What the task requires »
Look for the string "Refusal" in the listing below, then copy every line that has it.

******************************

-- ==== Sys2Proof/Machine/Checkpoint.lean ====
section
/-! DEFINITION. The checkpoint record (R260, R261, Table 11-4). -/
namespace Sys2Proof.Machine

/-- Bytes padded with zeros to a multiple of 8. -/
def pad8 (bs : List Byte) : List Byte := bs ++ zeros ((8 - bs.length % 8) % 8)

/-- The warm-start section: an iterate header and the arrays without certificate. -/
def ckptWarm (im : Image) (source : W64) (flags : W32) (it : Iterate) : List Byte :=
  iterateHeader source flags im 0 0 0 false ++ iterateArrays it false

/-- The context section: vectors of each model with CONTEXT above 0, ascending MODEL (R180). -/
def ckptContext (im : Image) (q : Prob) : List Byte :=
  (im.models.filter (fun m => m.ctx != 0)).flatMap (fun m => ((q.ctx.get m.model).flatMap id).flatMap (wBytes 8))

/-- The weights section: each model whose generation in force is not 0. -/
def ckptWeights (q : Prob) : List Byte :=
  q.gens.flatMap (fun g => leBytes 1 g.1 ++ zeros 3 ++ wBytes 4 g.2.gen ++ pad8 g.2.weights)

/-- The estimator section (CLASS 3 to 5): N, z̄ and the factor S. -/
def ckptEst (im : Image) (q : Prob) (cov : List W64) : List Byte :=
  if im.cls < 3 then []
  else
    let n := covN im
    leBytes 4 n ++ zeros 4 ++ (if im.cls = 3 then fitTo n q.est.zbar else List.replicate n 0).flatMap (wBytes 8)
    ++ (fitTo (n * (n + 1) / 2) cov).flatMap (wBytes 8)

/-- The record with its header and CHECK (Table 11-4). -/
def ckptBytes (p : Nat) (im : Image) (q : Prob) (mode : Nat) (steep : W64) (warm : List Byte) (params cov : List W64) : List Byte :=
  let secs : List (List Byte) := [pad8 (params.flatMap (wBytes 8)), pad8 warm, pad8 (ckptContext im q), pad8 (ckptWeights q), pad8 (ckptEst im q cov)]
  let off (i : Nat) : Nat := if (secs.getD i []).isEmpty then 0 else 128 + ((secs.take i).map List.length).foldl (· + ·) 0
  let len (i : Nat) : Nat := (secs.getD i []).length
  let body := secs.flatMap id
  let head := leBytes 4 0x43584459 ++ leBytes 2 1 ++ leBytes 2 0x80 ++ leBytes 4 (128 + body.length) ++ leBytes 2 p ++ leBytes 1 mode
    ++ leBytes 1 q.sched.clusters ++ wBytes 8 steep ++ wBytes 8 im.structSig ++ wBytes 8 im.contentSig ++ wBytes 4 Config.planVersion
    ++ leBytes 4 im.nParams ++ leBytes 4 (off 0) ++ leBytes 4 (off 1) ++ leBytes 4 (len 1) ++ leBytes 4 (off 2) ++ leBytes 4 (len 2)
    ++ leBytes 4 (off 3) ++ leBytes 8 (len 3) ++ leBytes 4 (off 4) ++ leBytes 4 (len 4) ++ wBytes 8 q.committedSeq ++ zeros 16
  head ++ wBytes 8 (fnv (fnv fnvBasis head) body) ++ zeros 8 ++ body

/-- Bytes of the record a problem needs now (CKPT_SPACE, R259). -/
def ckptSize (im : Image) (q : Prob) : Nat :=
  128 + 8 * im.nParams + (64 + 8 * (im.nVars + im.nEq + 2 * im.nIneq)) + (ckptContext im q).length + (ckptWeights q).length
  + (ckptEst im q []).length

/-- R259, R260: the capture at the release of steep `t`: the warm-start point before R89, and the prior or factor that it uses. -/
def capture (p : Nat) (t : Steep) (s : State) : State :=
  let q := prob s p
  match q.im, q.ckpt with
  | some im, some k =>
    if k.captured.isSome ∨ t.number.toNat < k.atSteep.toNat then s
    else
      let e := estAfter s p im q.est
      let flags := BitVec.ofNat 32 (512 * b2n t.warmMapped + 1024 * b2n t.warmCold)
      let mode := b2n q.fixed + 2 * b2n (heritage s)
      let bs := ckptBytes p im { q with est := e } mode t.number (ckptWarm im t.source flags t.warm) t.params (if im.cls = 3 then e.cov else t.lc.cov)
      modProb p (fun q => { q with ckpt := some { k with captured := some bs } }) s
  | _, _ => s

end Sys2Proof.Machine
end

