/-- Discard the attempt of a steep's commit or iteration in which a detector has fired: its retry begins at this boundary (R119, R473).
A first evaluation in it is made again. -/
def discardAttempt (p : Nat) (us : List (Nat × Nat × Nat)) (s : State) : State :=
  match (prob s p).steep with
  | some t =>
    let t := { t with again := true, retrying := us, tries := t.tries + 1 }
    if t.phase = .commit then
      modProb p (fun q => { q with steep := some { t with charge := t.spent s.lt, since := s.lt, retryBegun := true } }) s
    else
      let again := t.evaluated && t.count != 0
      boundary p { t with evaluated := again, feasible := t.feasible && again, jduLeft := [], modelLeft := [], passes := [], begun := [] } s
  | none => s

/-- COMMIT_COMPLETE (R82). -/
def execCommitComplete (p : Fin 1024) (s : State) : Host.Outcome State Fault Refusal := finish s (doCommit p s)
/-- ITERATION_COMPLETE (R115). -/
def execIterationComplete (p : Fin 1024) (corrected : Nat × Nat × Nat) (s : State) : Host.Outcome State Fault Refusal :=
  finish s (doIteration p corrected s)
/-- FACTORISATION_BREAKDOWN (R104). -/
def execFactorisationBreakdown (p : Fin 1024) (s : State) : Host.Outcome State Fault Refusal := finish s (doBreakdown p s)
/-- ITERATION_TRAP (R120). -/
def execIterationTrap (p : Fin 1024) (corrected : Nat × Nat × Nat) (s : State) : Host.Outcome State Fault Refusal :=
  finish s (doTrap p corrected s)
/-- DEADLINE_REACHED (R48). -/
def execDeadlineReached (p : Fin 1024) (s : State) : Host.Outcome State Fault Refusal := finish s (doDeadline p s)
/-- BUDGET_END (R37). -/
def execBudgetEnd (p : Fin 1024) (s : State) : Host.Outcome State Fault Refusal := finish s (doBudgetEnd p s)
/-- JDU_STAGE_COMPLETE (R134). -/
def execJduStageComplete (p : Fin 1024) (pipe : Fin 8) (s : State) : Host.Outcome State Fault Refusal := finish s (doJduStage p pipe s)
/-- MODEL_EVALUATION_COMPLETE (R172). -/
def execModelEvaluationComplete (p : Fin 1024) (m : Fin 16) (q : Fin 4) (s : State) : Host.Outcome State Fault Refusal := finish s (doModelEval p m q s)

end Sys2Proof.Machine
end

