/-- R523: each event-log entry is the little-endian form of its fields in 64 bytes; byte k of DATA lies in the word at 0x10 + 4 floor(k / 4). -/
def Obligations.LogEntryLayout : Prop :=
  ∀ (s : State) (n : Nat), n < 4096 → (s.log.entries.get n).data.length = 48 →
    let e := s.log.entries.get n
    let word := fun o => (readReg .direct (0x60000 + 64 * n + o) s).1
    word 0 = e.lt.setWidth 32 ∧ word 4 = (e.lt >>> 32).setWidth 32 ∧ word 8 = e.seq
    ∧ (word 12).setWidth 16 = e.code ∧ ((word 12) >>> 16).setWidth 16 = e.arg
    ∧ (∀ k, k < 48 → ((word (0x10 + 4 * (k / 4))) >>> (8 * (k % 4))).setWidth 8 = e.data.getD k 0)

/-- No pour carries a code above 8 (R21), and no release leaves a steep whose warm-start point is both mapped and cold (R23): what it takes
from a checkpoint is not both, since such a record is CKPT_FORMAT (R262). -/
def Obligations.PourFlagsLegal : Prop :=
  (∀ code n f, statusCode (statusWord code n f) ≤ 8)
  ∧ (∀ bs, ckptFormatBad bs = false → u32 bs (u32 bs 0x34 + 8) ≠ 0x600)
  ∧ (∀ (s : State) (p : Nat) (q : Prob) (im : Image) (t : Steep), t.warmMapped = false → t.warmCold = false →
      (∀ r, q.resume.warm = some r → ¬ (r.flags.getLsbD 9 = true ∧ r.flags.getLsbD 10 = true)) →
      ¬ ((withWarm s p q im t).1.warmMapped = true ∧ (withWarm s p q im t).1.warmCold = true))
end

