-- ==== Sys2Proof/Laws/State.lean ====
section
/-! SUPPORT. What each update of State does to each of its fields. -/
namespace Sys2Proof.Machine
variable (s : State)

@[simp] theorem modProb_pending (p : Nat) (f : Prob → Prob) : (modProb p f s).pending = s.pending := rfl
@[simp] theorem modProb_free (p : Nat) (f : Prob → Prob) : (modProb p f s).free = s.free := rfl
@[simp] theorem modProb_posts (p : Nat) (f : Prob → Prob) : (modProb p f s).posts = s.posts := rfl
@[simp] theorem modProb_out (p : Nat) (f : Prob → Prob) : (modProb p f s).out = s.out := rfl
@[simp] theorem modProb_lt (p : Nat) (f : Prob → Prob) : (modProb p f s).lt = s.lt := rfl
@[simp] theorem modProb_hostMem (p : Nat) (f : Prob → Prob) : (modProb p f s).hostMem = s.hostMem := rfl
@[simp] theorem modProb_xbuf (p : Nat) (f : Prob → Prob) : (modProb p f s).xbuf = s.xbuf := rfl
@[simp] theorem modProb_mbx (p : Nat) (f : Prob → Prob) : (modProb p f s).mbx = s.mbx := rfl
@[simp] theorem modProb_irq (p : Nat) (f : Prob → Prob) : (modProb p f s).irq = s.irq := rfl
@[simp] theorem modProb_log (p : Nat) (f : Prob → Prob) : (modProb p f s).log = s.log := rfl
@[simp] theorem modProb_rings (p : Nat) (f : Prob → Prob) : (modProb p f s).rings = s.rings := rfl
@[simp] theorem modProb_leases (p : Nat) (f : Prob → Prob) : (modProb p f s).leases = s.leases := rfl
@[simp] theorem modProb_clients (p : Nat) (f : Prob → Prob) : (modProb p f s).clients = s.clients := rfl
@[simp] theorem modProb_probs (p : Nat) (f : Prob → Prob) : (modProb p f s).probs = s.probs.mod p f := rfl
@[simp] theorem modProb_sets (p : Nat) (f : Prob → Prob) : (modProb p f s).sets = s.sets := rfl
@[simp] theorem modProb_query (p : Nat) (f : Prob → Prob) : (modProb p f s).query = s.query := rfl
@[simp] theorem modProb_jobs (p : Nat) (f : Prob → Prob) : (modProb p f s).jobs = s.jobs := rfl
@[simp] theorem modProb_trainPower (p : Nat) (f : Prob → Prob) : (modProb p f s).trainPower = s.trainPower := rfl
@[simp] theorem modProb_trainSuspended (p : Nat) (f : Prob → Prob) : (modProb p f s).trainSuspended = s.trainSuspended := rfl
@[simp] theorem modProb_trainHot (p : Nat) (f : Prob → Prob) : (modProb p f s).trainHot = s.trainHot := rfl
@[simp] theorem modProb_time (p : Nat) (f : Prob → Prob) : (modProb p f s).time = s.time := rfl
@[simp] theorem modProb_net (p : Nat) (f : Prob → Prob) : (modProb p f s).net = s.net := rfl
@[simp] theorem modProb_links (p : Nat) (f : Prob → Prob) : (modProb p f s).links = s.links := rfl
@[simp] theorem modProb_group (p : Nat) (f : Prob → Prob) : (modProb p f s).group = s.group := rfl
@[simp] theorem modProb_mem (p : Nat) (f : Prob → Prob) : (modProb p f s).mem = s.mem := rfl
@[simp] theorem modProb_arbs (p : Nat) (f : Prob → Prob) : (modProb p f s).arbs = s.arbs := rfl
@[simp] theorem modProb_faults (p : Nat) (f : Prob → Prob) : (modProb p f s).faults = s.faults := rfl
@[simp] theorem modProb_pwr (p : Nat) (f : Prob → Prob) : (modProb p f s).pwr = s.pwr := rfl
@[simp] theorem modProb_edge (p : Nat) (f : Prob → Prob) : (modProb p f s).edge = s.edge := rfl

******************************

Solution to this problem »
def execCommitComplete (p : Fin 1024) (s : State) : Host.Outcome State Fault Refusal := finish s (doCommit p s)
def execIterationComplete (p : Fin 1024) (corrected : Nat × Nat × Nat) (s : State) : Host.Outcome State Fault Refusal :=
def execFactorisationBreakdown (p : Fin 1024) (s : State) : Host.Outcome State Fault Refusal := finish s (doBreakdown p s)
def execIterationTrap (p : Fin 1024) (corrected : Nat × Nat × Nat) (s : State) : Host.Outcome State Fault Refusal :=
def execDeadlineReached (p : Fin 1024) (s : State) : Host.Outcome State Fault Refusal := finish s (doDeadline p s)
def execBudgetEnd (p : Fin 1024) (s : State) : Host.Outcome State Fault Refusal := finish s (doBudgetEnd p s)
def execJduStageComplete (p : Fin 1024) (pipe : Fin 8) (s : State) : Host.Outcome State Fault Refusal := finish s (doJduStage p pipe s)
def execModelEvaluationComplete (p : Fin 1024) (m : Fin 16) (q : Fin 4) (s : State) : Host.Outcome State Fault Refusal := finish s (doModelEval p m q s)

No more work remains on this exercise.